В воде было очень холодно — вернее, холодно было вначале, потом ноги заныли такой свирепой болью, что казалось, в них вонзили тысячи длинных иголок. Закричать от боли? Стыд-то какой! Нет! Мне не больно, не холодно! Через некоторое время стало действительно не больно, только казалось, что ноги существуют как-то вне меня, совсем отдельно. Вспомнив, что в кармане может намокнуть комсомольский билет, достала его, взяла в зубы, затем, разорвав индивидуальный пакет, завернула в клеенчатую оболочку. Теперь хоть ныряй!
К вечеру вернулся Черемных. Он молча посмотрел на наш мост, устало чему-то улыбнулся и вдруг сердито набросился на майора, руководившего устройством траншей:
— Люди целый день в холодной воде мокнут, а вы тут…
Дальше он сам запнулся. Майор смотрел в упор. И, должно быть, многое прочел Черемных в его глазах: и что делал здесь этот майор, и тяжелый дневной бой на том берегу, и злую усталость. Черемных понизил голос.

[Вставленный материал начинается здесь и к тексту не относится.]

theorem agrees_joinRefused {c : CellPart} {r : Replica} (h : Agrees r) (hl : r.probes.length = 24) (lc : Nat) (hd : Hdr) (cause : ResetCause) :
    Agrees (joinRefused c lc hd cause r).1 := by
  unfold joinRefused
  simp only
  split
  · refine agrees_withScan ?_ _ _ _
    exact agrees_eq (agrees_leaveTables (r := orphanZones c lc hd.sender r) (c := c) (agrees_eq h rfl rfl) hl lc hd.sender) rfl rfl
  · exact agrees_eq h rfl rfl

theorem agrees_silence {c : CellPart} {r : Replica} (h : Agrees r) (hl : r.probes.length = 24) (lc k : Nat) (heard : Bool) :
    Agrees (silenceStation c lc k heard r).1 := by
  unfold silenceStation
  split
  · simp only
    have hs := setRoster_ports r lc k { rosterEntry r k with state := .silent }
    refine agrees_withScan (agrees_leaveTables (r := orphanZones c lc k (setRoster r lc k { rosterEntry r k with state := .silent })) (c := c) ?_ ?_ lc k) _ _ _
    · exact agrees_eq h hs.1 hs.2
    · exact (congrArg List.length hs.2).trans hl
  · exact h

theorem agrees_orVoid {r : Replica} (h : Agrees r) {o : Option Replica} (ho : ∀ t, o = some t → Agrees t) : Agrees (orVoid r o).1 := by
  unfold orVoid
  split
  · exact h
  · exact ho _ rfl

theorem agrees_if {o : Option Replica} {b : Bool} (ho : ∀ t, o = some t → Agrees t) : ∀ t, (if b = true then o else none) = some t → Agrees t := by
  intro t ht
  split at ht
  · exact ho t ht
  · cases ht

theorem checkStale_custody (c : CellPart) (b : Option BoardEntry) (e : ProbeRec) : (checkStale c b e).custody = e.custody := by
  unfold checkStale
  split
  · split
    · split
      · rfl
      · split <;> rfl
    · rfl
  · rfl

theorem countTouch_custody (c : CellPart) (e : ProbeRec) : (countTouch c e).custody = e.custody := by
  unfold countTouch
  split
  · rfl
  · simp only
    split <;> rfl

theorem agrees_kind {c : CellPart} {r : Replica} (h : Agrees r) (hc : c.ports.length ≤ 12) (hx : c.probes.length ≤ 24) (hp : r.ports.length = 12)
    (hl : r.probes.length = 24) (lc k : Nat) (heard : Bool) (dest : Nat) (b : Body) : Agrees (applyKind c lc k heard dest b r).1 := by
  unfold applyKind
  split
  · exact agrees_silence h hl _ _ _
  · exact agrees_eq h rfl rfl
  · split
    · exact h
    · rename_i hrc
      refine agrees_withScan ?_ _ _ _
      unfold recordClaim at hrc
      split at hrc
      · cases hrc
      · simp only at hrc
        split at hrc <;> cases hrc <;> exact agrees_eq h rfl rfl
  · split
    · refine agrees_withScan ?_ _ _ _
      exact agrees_eq h rfl rfl
    · exact h
  · split
    · exact h
    · refine agrees_withScan ?_ _ _ _
      exact agrees_eq h rfl rfl
  · exact agrees_orVoid h fun t ht => agrees_reserve h hc hp ht
  · split
    · rename_i hcf
      simp only [configured, Bool.and_eq_true, decide_eq_true_eq] at hcf
      exact agrees_report h hcf.1 (by omega) hl
    · exact h
  · exact agrees_orVoid h (agrees_if fun t ht => agrees_abandon h ht)
  · exact agrees_orVoid h (agrees_if fun t ht => agrees_deposit h ht)
  · exact agrees_orVoid h (agrees_if fun t ht => agrees_take h hl ht)
  · exact agrees_mount h hl
  · exact agrees_orVoid h fun t ht => agrees_by h hc hx hp hl ht
  · refine agrees_orVoid h fun t ht => ?_
    unfold stagePart at ht
    split at ht
    · cases ht
    · simp only at ht
      split at ht
      · cases ht; exact agrees_eq h rfl rfl
      · split at ht <;> cases ht <;> exact agrees_eq h rfl rfl
  · split
    · exact agrees_eq h (emptyLatch_ports _ _ _).1 (emptyLatch_ports _ _ _).2
    · rename_i ts hts
      have hq : ∀ x temp, Agrees (commitProbe lc x ts temp r) := fun x temp => agrees_probe h x _ rfl
      exact agrees_eq (hq _ _) (emptyLatch_ports _ _ _).1 (emptyLatch_ports _ _ _).2
  · refine agrees_orVoid h fun t ht => ?_
    unfold markProbe at ht
    split at ht
    · cases ht
      exact agrees_stamp h _ _ rfl
    · cases ht
  · rename_i es
    have h1 : Agrees { r with board := placeThermal lc k es r.board } := agrees_eq h rfl rfl
    unfold staleCheck
    split
    · exact h1
    · exact agrees_stamp h1 _ _ (checkStale_custody _ _ _)
  · refine agrees_orVoid h fun t ht => ?_
    unfold touchProbe at ht
    split at ht
    · cases ht
      exact agrees_stamp h _ _ (countTouch_custody _ _)
    · cases ht
  · exact h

Мост продолжал существовать, но началась уже общая эвакуация оставшихся на западном берегу Десны: дивизия занимала оборону по восточному берегу. Полк дневным боем дал возможность организованно отойти и окопаться другим частям дивизии. Нас сменили и на полуторке отправили в роту.
В санроте я отогрелась горячим чаем, а Дьяков, санитары и музыканты с удовольствием выпили предложенный им для растирания спирт. Меня всю растерла грубой тряпкой, смоченной в спирте, моя дорогая Дуся. Она так усердствовала, что, казалось, сдирала с меня кожу. Но когда я надела сухое белье и Дусин костюм, стало очень уютно.
Наступила ночь. Рота двинулась на новое место. Закутанная в шинель, я зарылась в сено в двуколке. Подошел Саша Буженко, попробовал, мягко ли, укрыл плащ-палаткой. У Саши была просто органическая потребность заботиться о людях. И заботу его чувствовали все: и старый доктор Приоров, которого Саша под разными предлогами отправлял отдыхать после напряженного дня работы, а сам становился на его место у операционного стола; и санитары, для которых Саша добывал сапоги вместо ботинок; и мы с Дусей, которых Саша всегда оберегал, как заботливый старший брат.